MA. Contact: thlee@partners.org


Healthcare executives focus a tremendous amount of time and energy on building the financial capital of their organizations. This is right and proper: financial health is a prerequisite to allow an organization to fulfil its mission of delivering healthcare. But there is another capital which is rarely the explicit focus of organizational leaders, but which may be just as essential as financial resources for health care delivery systems facing the challenges that lie ahead – social capital. This article does not attempt to summarise the extensive academic literature around social capital. It does, however, attempt to fill the gap between some of the academic studies and practice, by suggesting how some approaches to building social capital might be operationalized in healthcare.


What is social capital?

Social capital is a term widely used outside health care, but less so within it – perhaps because it is not easy to define: the literature is filled with competing definitions. For the purpose of this article, we use Robert Putnam’s definition of social capital as “social networks and norms of reciprocity”1 : in an organization, this translates into the ways in which people relate to each other and work together.

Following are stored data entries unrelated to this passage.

-- ==== Sys2Proof/Machine/Access.lean ====
section
/-! DEFINITION. The access unit's macros: row transfers, copies, gathers of governed rows, the residency probe, and the fabric
macros (R165 to R176, R241, R305, R330). -/

namespace Sys2Proof.Machine

/-! ### Translation by macros (R167, R305, R308) -/

/-- What a macro does where a translation does not give a place: a fault, which leaves it as `rf`, a stall up to the stall
limit, or a DUPW. The segment has been used (R311). -/
def macroStop (s : State) (x : Ctx) (r rf : Run) (va : Nat) (e : Xlat) : Out :=
  let s := s.noteXlat s.myCore x.id.asid va
  match e with
  | .segv => s.runFault x rf .segv 0 0 va
  | .perm => s.runFault x rf .perm 0 0 va
  | .poison ev => s.runFault x rf .poison 0 ev va
  | .resid => s.runFault x rf .resid 0 0 va
  | .absent i =>
    let from_ := match r.stall with | some (j, a, t) => if j = i ∧ a = va then t else s.firm.us | none => s.firm.us
    let lim := (s.entry x.id.asid i).stallus
    if lim ≠ 0 ∧ lim ≤ s.firm.us - from_ then s.runFault x rf .resid 0 0 va
    else s.putRun x { r with stall := some (i, va, from_) }
  | .dup i => s.putRun x { r with dupw := some (i, va) }
  | .hole => .fault .physicalHole
  | .ok _ _ => .next s

/-- Translates addresses in order: their places, or the first address that has none. -/
def State.xlatAll (s : State) (x : Ctx) (acc : AccKind) : List Nat → Except (Nat × Xlat) (List Loc × State)
  | [] => .ok ([], s)
  | va :: rest => match s.xlat x va acc with
    | .ok l i => (State.xlatAll (s.noteUse x.id.asid i l) x acc rest).map fun (ls, s) => (l :: ls, s)
    | e => .error (va, e)

/-- What the translations before the first that gives no place leave: their segments have been used (R311). -/
def State.xlatBefore (s : State) (x : Ctx) (acc : AccKind) : List Nat → State
  | [] => s
  | va :: rest => match s.xlat x va acc with
    | .ok l i => State.xlatBefore (s.noteUse x.id.asid i l) x acc rest
    | _ => s

/-- The macro goes on with the places of its addresses, or stops. -/
def withPlaces (s : State) (x : Ctx) (r rf : Run) (acc : AccKind) (vas : List Nat) (k : List Loc → State → Out) : Out :=
  match s.xlatAll x acc vas with
  | .ok (ls, s) => k ls s
  | .error (va, e) => macroStop (s.xlatBefore x acc vas) x r rf va e

/-! ### Operands of row transfers (R165, R169) -/

/-- One side of a transfer that a handle names: the register, its captured geometry, and whether the macro produces. -/
structure Side where
  h    : HReg
  geo  : Handle
  prod : Bool

/-- The destination and the source side of a macro, where they are handles. -/
def Run.dstSide (r : Run) (o : EM) : Option Side := if o.hau then some ⟨o.ha, r.q.cap.ha, true⟩ else none
def Run.srcSide (r : Run) (o : EM) : Option Side := if o.hbu then some ⟨o.hb, r.q.cap.hb, false⟩ else none

/-- Slots that a side may take now: free ones for a producer, filled ones for a consumer. -/
def Side.ready (d : Side) (x : Ctx) : Nat := let h := x.handle d.h; if d.prod then h.slots - h.filled else h.filled

/-- The slot that a side takes next. -/
def Side.next (d : Side) (x : Ctx) : Nat := let h := x.handle d.h; if d.prod then h.tail else h.head

/-- The side advances by n slots. -/
def Side.advance (d : Side) (x : Ctx) (n : Nat) : Ctx :=
  let h := x.handle d.h
  if n = 0 then x else x.setHandle d.h (if d.prod then h.produce n else h.consume n)

/-- Row `off` of a ring, counted from the first row of a slot. -/
def Side.row (d : Side) (slot off : Nat) : Nat := d.geo.slotRow slot (off / d.geo.rps) + off % d.geo.rps

/-- A row count that the side's slots divide. -/
def sideFits (d : Option Side) (rows : Nat) : Bool := match d with | none => true | some d => rows % d.geo.rps == 0

/-- The slot that the macro has taken, at a place of `aux`, which holds 0 for none and else one more than the slot. -/
def Run.slotAt (r : Run) (i : Nat) : Option Nat := match r.aux.getD i 0 with | 0 => none | n + 1 => some n

/-- A place of `aux` written. -/
def Run.setAux (r : Run) (i v : Nat) : Run := { r with aux := (r.aux ++ List.replicate (i + 1 - r.aux.length) 0).set i v }

/-- The first row that the macro moves on a side gives the side's format (R164). -/
def Run.governed (r : Run) (d : Side) (row : Nat) : Run :=
  if d.prod then { r with dstRow := r.dstRow.orElse fun _ => some row } else { r with srcRow := r.srcRow.orElse fun _ => some row }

Social capital is underpinned by “shared norms, values and understandings that facilitate co-operation within or among groups”2. In a healthcare organization, social capital can refer to networks within teams, between different groups of staff, between staff and senior leadership, and between the organization and other healthcare organizations in the wider field. Social capital – of a different sort, based on close interaction rather than membership of a network - can also be built between staff and patients and their families.3

One distinction that is often drawn is between ‘bonding’ and ‘bridging’ social capital4-7. ‘Bonding’ social capital refers to the contacts and trust between individuals in a small, ‘closed’ groups such as the nurses on a ward, or the team of physicians working in a small group practice. Bonding capital reinforces social bonds and can strengthen the sharing of information within a team ,while often reinforcing group norms. It is, in effect, the trust and familiarity that allows members of a healthcare team to share information and work smoothly together.

‘Bridging’ social capital, on the other hand, arises from links formed between members of different groups: for example links to other specialty teams, to the hospital leadership, or to a community of researchers. It can benefit the whole team (for example if one member gains experience of a new process and is able to pass this on to colleagues); or it may primarily benefit the person who is acting as the bridge and has thus gained access to new knowledge or powerful allies. One useful shorthand describes bonding social capital as useful for ‘getting by’ while bridging social capital is for ‘getting ahead’8.



Why does social capital matter?

Because of scientific progress, many clinical personnel are involved in giving individual patients the benefit of “state of the art” medicine, and to do so efficiently, those personnel must do more than express the intention to work together. There are, in fact, multiple dimensions to the development of social capital in healthcare, and they should ideally be addressed with the same rigor and discipline as are applied to development of financial capital.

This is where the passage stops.